Not long ago I saw something attributed to U.S. Supreme Court Justice Clarence Thomas that resonated with me, and it goes something like this: “We 12 should be careful about destroying our institutions simply because they don’t give us what we want when we want it.” I couldn’t agree more. Our three branches of government have separate duties and separate ways of fulfilling them. But we have important common ground. We strive for fair and predictable government, equitable law enforcement, and respectful resolution of disputes. Alaska has had these linchpins of a functional government and democracy for nearly 70 years, and I remain confident it will continue to do so.

The Delegates signed the Alaska Constitution just before my third birthday, and just a couple of miles from my house. I again note the little-known resolution the Delegates directed to Alaska’s children, which I have hanging on a wall outside my office:

We bequeath to you a state that will be glorious in her achievements, a homeland filled with opportunities for living, a land where you can worship and pray, a country where ambitions will be bright and real, an Alaska that will grow with you as you grow. We trust you; you are our future. We ask you to take tomorrow and dream; we know that you will see visions we do not see. We are certain that in capturing today for you, you can plan and build. Take our constitution and study it, work with it in your classrooms, understand its meaning and the facts within it. Help others to love and appreciate it. You are Alaska’s children . . . .

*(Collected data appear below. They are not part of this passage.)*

/-! ## The step -/

/-- 60_exceptions.md R219, R223 (b): nothing to do, and a CSRW without its data word. -/
theorem test_step_stuck :
    step State.reset = .fault .portsEmpty ∧
      step (withCommand State.reset [0xA0000010#32] []) = .fault .awaitingTrailingWords ∧
      step (withCommand opened [0x40000002#32] [1#16]) = .fault .awaitingTrailingWords := by
  refine ⟨rfl, rfl, rfl⟩

/-- 30_encoding.md R97: a refused QUEUE takes its payload. -/
theorem test_refused_word_takes_its_payload :
    step (withCommand opened [0x4FFF0002#32] [1#16, 2#16, 3#16])
      = .next { opened with sampleIn := [3#16], csr := { opened.csr with events := 0x008#12 } } := by rfl

/-! ## Witnesses: states and operands that meet the hypotheses of the obligations -/

/-- The frame of a command of one word. -/
def bare (w : Word) : Frame := { word := w, data := 0#32, payload := [] }

/-- `tiny` with a fill request and a TICK both standing. -/
def contended : State := { withCommand tiny [0x30000000#32] [] with fillReq := [2#16] }

theorem witness_DecodeOfEncode :
    (Instr.enqraw (List.replicate 65535 1#16)).WellFormed ∧
      (encode (.enqraw (List.replicate 65535 1#16))).fills = [] ∧ (Instr.fill 65535#16).WellFormed := by
  refine ⟨?_, rfl, trivial⟩
  simp only [Instr.WellFormed, PayloadFits, List.length_replicate]; omega

theorem witness_EncodeOfDecode :
    takeFrame [0xA0000031#32, 3#32, 7#32] [9#16]
        = some { frame := { word := 0xA0000031#32, data := 3#32, payload := [] }
                 cmdRest := [7#32]
                 sampleRest := [9#16] } ∧
      decode { word := 0xA0000031#32, data := 3#32, payload := [] } = .ok (.csrw 0x31#8 3#32) := by decide

/-- No trailing word, a data word there and missing, a payload there and one sample short, and the longest
payload field with nothing behind it. -/
theorem witness_FramingTakesTheWholeCommand :
    takeFrame [0x30000000#32] []
        = some { frame := bare 0x30000000#32, cmdRest := [], sampleRest := [] } ∧
      (∃ t, takeFrame [0xA0000010#32, 4#32] [] = some t) ∧ takeFrame [0xA0000010#32] [] = none ∧
      (∃ t, takeFrame [0xCFFF0002#32] [1#16, 2#16] = some t) ∧
      takeFrame [0xCFFF0002#32] [1#16] = none ∧ takeFrame [0x4000FFFF#32] [] = none :=
  ⟨by decide, ⟨_, rfl⟩, by decide, ⟨_, rfl⟩, by decide, by decide⟩

theorem witness_StepRunsTheDecodedCommand :
    contended.phase = .idle ∧
      takeFrame contended.cmdIn contended.sampleIn
        = some { frame := bare 0x30000000#32, cmdRest := [], sampleRest := [] } ∧
      decode (bare 0x30000000#32) = .ok .tick ∧
      (withCommand tiny [0x30000000#32] []).fillReq = [] ∧
      ({ contended with sched := [.producer] } : State).sched = .producer :: [] ∧
      contended.fillReq ≠ [] := by decide

theorem witness_StepRunsTheFillRequest :
    contended.fillReq = 2#16 :: [] ∧ contended.producerReady = true ∧
      ({ contended with sched := [.consumer] } : State).sched = .consumer :: [] ∧
      ({ tiny with fillReq := [2#16] } : State).producerReady = false := by decide

/-- Both orders run: after the producer's TICK no command is left, after the FILL no request. -/
theorem witness_EitherAgentMayGoFirst :
    contended.producerReady = true ∧ contended.consumerReady = true ∧ contended.params.Legal ∧
      contended.RingInv ∧
      (∃ t, step { contended with sched := [.producer, .consumer] } = .next t ∧ t.producerReady = false) ∧
      ∃ t, step { contended with sched := [.consumer, .producer] } = .next t ∧ t.consumerReady = false :=
  ⟨by decide, by decide, by decide, by decide, ⟨_, rfl, by decide⟩, ⟨_, rfl, by decide⟩⟩

theorem witness_ConsumerNeverWaits : contended.fillReq = 2#16 :: [] := rfl

/-- A reserved opcode, a reserved bit, and a command that CLOSED does not allow. -/
theorem witness_RefusedWordRaisesBadCmdAlone :
    reservedWord 0xF0000000#32 ∧ reservedWord 0x50000104#32 ∧
      takeFrame (withCommand tiny [0xF0000000#32] []).cmdIn []
        = some { frame := bare 0xF0000000#32, cmdRest := [], sampleRest := [] } ∧
      State.reset.phase = .idle ∧ State.reset.csr.life = .closed ∧
      opcode 0x30000000#32 ∉ [0x1#4, 0x2#4, 0xB#4] := by decide

theorem witness_CloseCommand :
    exec (.csrr 0x0A#8) stocked = .next { stocked with responses := stocked.responses ++ [3#32] } ∧
      (0x0A#8 : BitVec 8) ≠ 0x05#8 ∧ Instr.allowedInClosed .tick = false ∧
      Instr.allowedInClosed .close = true :=
  ⟨rfl, by decide, rfl, rfl⟩

theorem witness_LifecycleLegality :
    State.reset.csr.life = .closed ∧ Instr.allowedInClosed (.queue []) = false ∧
      opened.csr.life ≠ .closed ∧ Instr.allowedInClosed (.csrr 0#8) = true := by decide

theorem witness_NullSinkAndEmptyQueueNoOps :
    (effect (.openDev false) State.reset).csr.life = .nullsink ∧ opened.csr.life ≠ .closed := by decide
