/-- The closed form of the sum, by the first TICK: the carries telescope. -/
theorem pacedFrames_succ {frametime r rem0 : Nat} (h : rem0 < r) (n : Nat) :
    pacedFrames frametime r rem0 (n + 1)
      = (pace frametime r rem0).1 + pacedFrames frametime r (pace frametime r rem0).2 n := by
  have hr : 0 < r := Nat.zero_lt_of_lt h
  have carry : (rem0 + (n + 1) * (frametime % r)) / r
      = (rem0 + frametime % r) / r + ((rem0 + frametime % r) % r + n * (frametime % r)) / r := by
    rw [← Nat.mul_add_div hr, ← Nat.add_assoc, Nat.div_add_mod]
    congr 1
    ring
  rw [pacedFrames, pacedFrames, pace_fst_eq_div h, pace_snd_eq_mod h, carry]
  ring

/-- From remainder 0 the sum is the whole number of frames in `n` frame times. -/
theorem pacedFrames_of_zero (frametime : Nat) {r : Nat} (hr : 0 < r) (n : Nat) :
    pacedFrames frametime r 0 n = n * frametime / r := by
  rw [pacedFrames, Nat.zero_add, ← Nat.mul_add_div hr]
  conv_rhs => rw [← Nat.div_add_mod frametime r]
  congr 1
  ring

/-- A quotient of naturals is less than one from the quotient of the rationals. -/
theorem abs_natDiv_sub_div_lt_one (m r : Nat) :
    |((m / r : Nat) : ℚ) - (m : ℚ) / r| < 1 := by
  have hle : ((m / r : Nat) : ℚ) ≤ (m : ℚ) / r := Nat.cast_div_le
  have hlt : (m : ℚ) / r < ((m / r : Nat) : ℚ) + 1 := by
    rw [← Nat.floor_div_eq_div (K := ℚ)]
    exact Nat.lt_floor_add_one _
  rw [abs_lt]
  constructor <;> linarith

/-! ## The divisor and the starting remainder (R161, R162) -/

/-- The reported rate is implausible, in the words of R161. -/
theorem Csrs.refreshImplausible_eq (c : Csrs) :
    c.refreshImplausible = (decide (c.refresh.toNat = 0) || decide (c.refresh.toNat < c.refreshMin.toNat)
      || decide (c.refreshMax.toNat < c.refresh.toNat)) := by
  simp only [Csrs.refreshImplausible, BitVec.lt_def, ← BitVec.toNat_inj, BitVec.toNat_zero]

/-- The divisor is never 0: a reported rate of 0 is implausible, and the fallback is not 0 (10_state.md R43). -/
theorem Csrs.effectiveRefresh_pos {c : Csrs} (h : c.refreshFallback ≠ 0#16) :
    0 < c.effectiveRefresh.toNat := by
  refine Nat.pos_of_ne_zero fun h0 => ?_
  replace h0 : c.effectiveRefresh = 0#16 := BitVec.eq_of_toNat_eq h0
  unfold Csrs.effectiveRefresh at h0
  split_ifs at h0 with hi
  · exact h h0
  · simp [Csrs.refreshImplausible, h0] at hi

theorem Csrs.startRemainder_of_eq {c : Csrs} (h : c.effectiveRefresh = c.effRefresh) :
    c.startRemainder = c.remainder.toNat := if_neg (not_not.2 h)

/-- What a TICK starts from is below its divisor (R162, R167). -/
theorem State.PacerInv.start_lt {s : State} (hp : s.PacerInv) (hc : s.ConfigInv) :
    s.csr.startRemainder < s.csr.effectiveRefresh.toNat := by
  obtain ⟨hbelow, _⟩ := hp
  obtain ⟨_, _, _, _, _, hfallback, _⟩ := hc
  have hpos := Csrs.effectiveRefresh_pos hfallback
  by_cases h : s.csr.effectiveRefresh = s.csr.effRefresh
  · have hne : s.csr.effRefresh ≠ 0#16 := by
      intro h0
      simp [h, h0] at hpos
    rw [Csrs.startRemainder_of_eq h, h]
    exact hbelow hne
  · rwa [Csrs.startRemainder, if_pos h]

/-! ## TICK (R160 to R164) -/

/-- The frame count and the new remainder of a TICK from these registers (R163). -/
def Csrs.paced (c : Csrs) : Nat × Nat := pace c.frametime.toNat c.effectiveRefresh.toNat c.startRemainder

/-- TICK where the lifecycle allows it, as one record. -/
theorem tickCommand_eq (s : State) :
    tickCommand s =
      { s with
        csr :=
          { s.csr with
            effRefresh := s.csr.effectiveRefresh
            remainder := BitVec.ofNat 16 s.csr.paced.2
            frameAcc := s.csr.frameAcc + BitVec.ofNat 32 s.csr.paced.1
            lastFrames := BitVec.ofNat 32 (s.csr.speedScale s.csr.paced.1)
            events := s.csr.events ||| (if s.csr.refreshImplausible then 0x040#12 else 0#12)
              ||| (if s.csr.framesSaturate s.csr.paced.1 then 0x080#12 else 0#12) }
        responses := s.responses ++ [BitVec.ofNat 32 (s.csr.speedScale s.csr.paced.1)] } := by
  simp only [tickCommand, State.raiseIf_eq, State.respond]
  rfl

@[simp] theorem tickCommand_effRefresh (s : State) :
    (tickCommand s).csr.effRefresh = s.csr.effectiveRefresh := by
  rw [tickCommand_eq]

theorem exec_tick_of_open {s : State} (h : s.csr.life ≠ .closed) : exec .tick s = .next (tickCommand s) := by
  rw [exec_eq, effect_tick, State.unlessClosed_of_open _ _ h]

/-- REMAINDER holds the whole new remainder, no bit cut off. -/
theorem tickCommand_remainder_toNat {s : State} (h : s.csr.startRemainder < s.csr.effectiveRefresh.toNat) :
    (tickCommand s).csr.remainder.toNat = s.csr.paced.2 := by
  have hlt : s.csr.paced.2 < s.csr.effectiveRefresh.toNat := pace_snd_lt h
  have hwidth := s.csr.effectiveRefresh.isLt
  rw [tickCommand_eq]
  simp only [BitVec.toNat_ofNat]
  exact Nat.mod_eq_of_lt (by omega)

theorem Csrs.speedScale_eq (c : Csrs) (f : Nat) :
    c.speedScale f = if c.paused = true then 0
      else if 2 ^ 32 - 1 < f * c.frameMult.toNat then 2 ^ 32 - 1 else f * c.frameMult.toNat := by
  rw [Csrs.speedScale, maxFrames]
  split_ifs <;> omega

theorem Csrs.framesSaturate_iff (c : Csrs) (f : Nat) :
    c.framesSaturate f = true ↔ c.paused = false ∧ 2 ^ 32 - 1 < f * c.frameMult.toNat := by
  rw [Csrs.framesSaturate, maxFrames, Bool.and_eq_true, Bool.not_eq_true', decide_eq_true_iff]

/-- Settles O44: each intermediate value of R161 to R164 brought to the model's, then the record of the TICK. In
`Settled`, since the model's own `tickCommand` has the name in `Machine`. -/
theorem Settled.tickCommand : Obligations.TickCommand := by
  unfold Obligations.TickCommand
  intro s hopen hconfig hpacer c F fallback R start sum f rem p out
  have hlt := hpacer.start_lt hconfig
  have hfallback : c.refreshImplausible = fallback := c.refreshImplausible_eq
  have hR : c.effectiveRefresh = R := by rw [Csrs.effectiveRefresh, hfallback]
  have hstart : c.startRemainder = start := by rw [Csrs.startRemainder, hR]
  have hf : c.paced.1 = f := by rw [Csrs.paced, pace_fst, hR, hstart]
  have hrem : c.paced.2 = rem := by rw [Csrs.paced, pace_snd, hR, hstart]
  have hout : c.speedScale f = out := c.speedScale_eq f
  refine ⟨?_, ?_, ?_, ?_⟩
  · rw [exec_tick_of_open hopen, tickCommand_eq, hR, hf, hrem, hout, hfallback]
    simp only [Csrs.framesSaturate_iff]
    rfl
  · rw [← hR]
    exact Nat.zero_lt_of_lt hlt
  · rw [← hrem, ← hR]
    exact pace_snd_lt hlt
  · rw [← hf]
    exact pace_fst_le hlt

/-! ## A run of TICKs (R165, R166) -/

theorem decode_tick : decode { word := 0x30000000#32, data := 0#32, payload := [] } = .ok .tick := rfl

/-- The word 0x30000000 alone is a TICK, whatever stands behind it. -/
theorem takeFrame_tick (cmds : List Word) (xs : List Sample) :
    takeFrame (0x30000000#32 :: cmds) xs
      = some
          { frame := { word := 0x30000000#32, data := 0#32, payload := [] }
            cmdRest := cmds
            sampleRest := xs } :=
  takeFrame_cons_eq_some_iff.2 ⟨⟨Nat.zero_le _, Nat.zero_le _⟩, rfl⟩

/-- The words `cmds` stand on the command port of an open, idle machine that no fill request disturbs, and whose
next TICK starts from REMAINDER, below its divisor. -/
structure State.Pacing (s : State) (cmds : List Word) : Prop where
  isOpen : s.csr.life ≠ .closed
  idle : s.phase = .idle
  noRequest : s.fillReq = []
  commands : s.cmdIn = cmds
  start : s.csr.startRemainder = s.csr.remainder.toNat
  below : s.csr.remainder.toNat < s.csr.effectiveRefresh.toNat

theorem State.Pacing.start_lt {s : State} {cmds : List Word} (h : s.Pacing cmds) :
    s.csr.startRemainder < s.csr.effectiveRefresh.toNat := h.start ▸ h.below

/-- The step of a pacing machine is its first TICK. -/
theorem State.Pacing.step_eq {s : State} {cmds : List Word} (h : s.Pacing (0x30000000#32 :: cmds)) :
    step s = .next (tickCommand { s with cmdIn := cmds }) := by
  have hframe := takeFrame_tick cmds s.sampleIn
  rw [← h.commands] at hframe
  rw [step, State.select_of_no_request h.noRequest, State.producerMove_run h.idle hframe decode_tick,
    Move.perform]
  exact exec_tick_of_open h.isOpen
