-- ==== Sys2Proof/Machine/BitDecoder.lean ====
section
/-! DEFINITION. The Bit Decoder: `THR`, `DEC` (R100 to R107). -/

namespace Sys2Proof.Machine

/-- The exact sum of the low-phase counts that enter the mean, `LO[THR_SKIP..39]` (R100). -/
def lowSum (skip : Nat) (lo : Vector Count 40) : Nat := ((lo.toList.drop skip).map BitVec.toNat).sum

/-- The mean of the low-phase counts, rounded toward zero (R100, R101). -/
def lowMean (skip : Nat) (lo : Vector Count 40) : Nat := lowSum skip lo / (40 - skip)

/-- `THR` (R100). -/
def execThr (s : State) : Result :=
  .next { s with thresh := countOf s.params (lowMean s.params.thrSkip s.lo) }.advance

/-- `{ SR[38:0], b }`: shift left by one, `b` enters at bit 0 (R102). -/
def shiftIn (f : Frame) (b : Bool) : Frame := f.extractLsb' 0 39 ++ BitVec.ofBool b

/-- The Bit of data bit `i` (R102 to R104). -/
def State.bitOf (s : State) (i : Fin 40) : Bool :=
  decideBit s.params s.thresh (ptRead s .hi i) (ptRead s .lo i)

/-- `DEC i` (R102). -/
def execDec (i : Idx) (s : State) : Result :=
  withIndex (bitIndex i) fun n => .next { s with sr := shiftIn s.sr (s.bitOf n) }.advance

end Sys2Proof.Machine
end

I am one of those children, a kid from Fairbanks with the teenage dream of someday helping make important decisions for Alaska. And 15 years ago, I suddenly found myself one of five people heading the judicial branch of Alaska’s government. I have given it everything I have to give, and loved every minute of every day. To all you other children of Alaska out there, young and old, live your dreams and make Alaska an even better place for all of us.

It’s been an honor and privilege to speak to you, and to all Alaskans, on behalf of the nearly 800 Alaska Court System employees around the state. Farewell.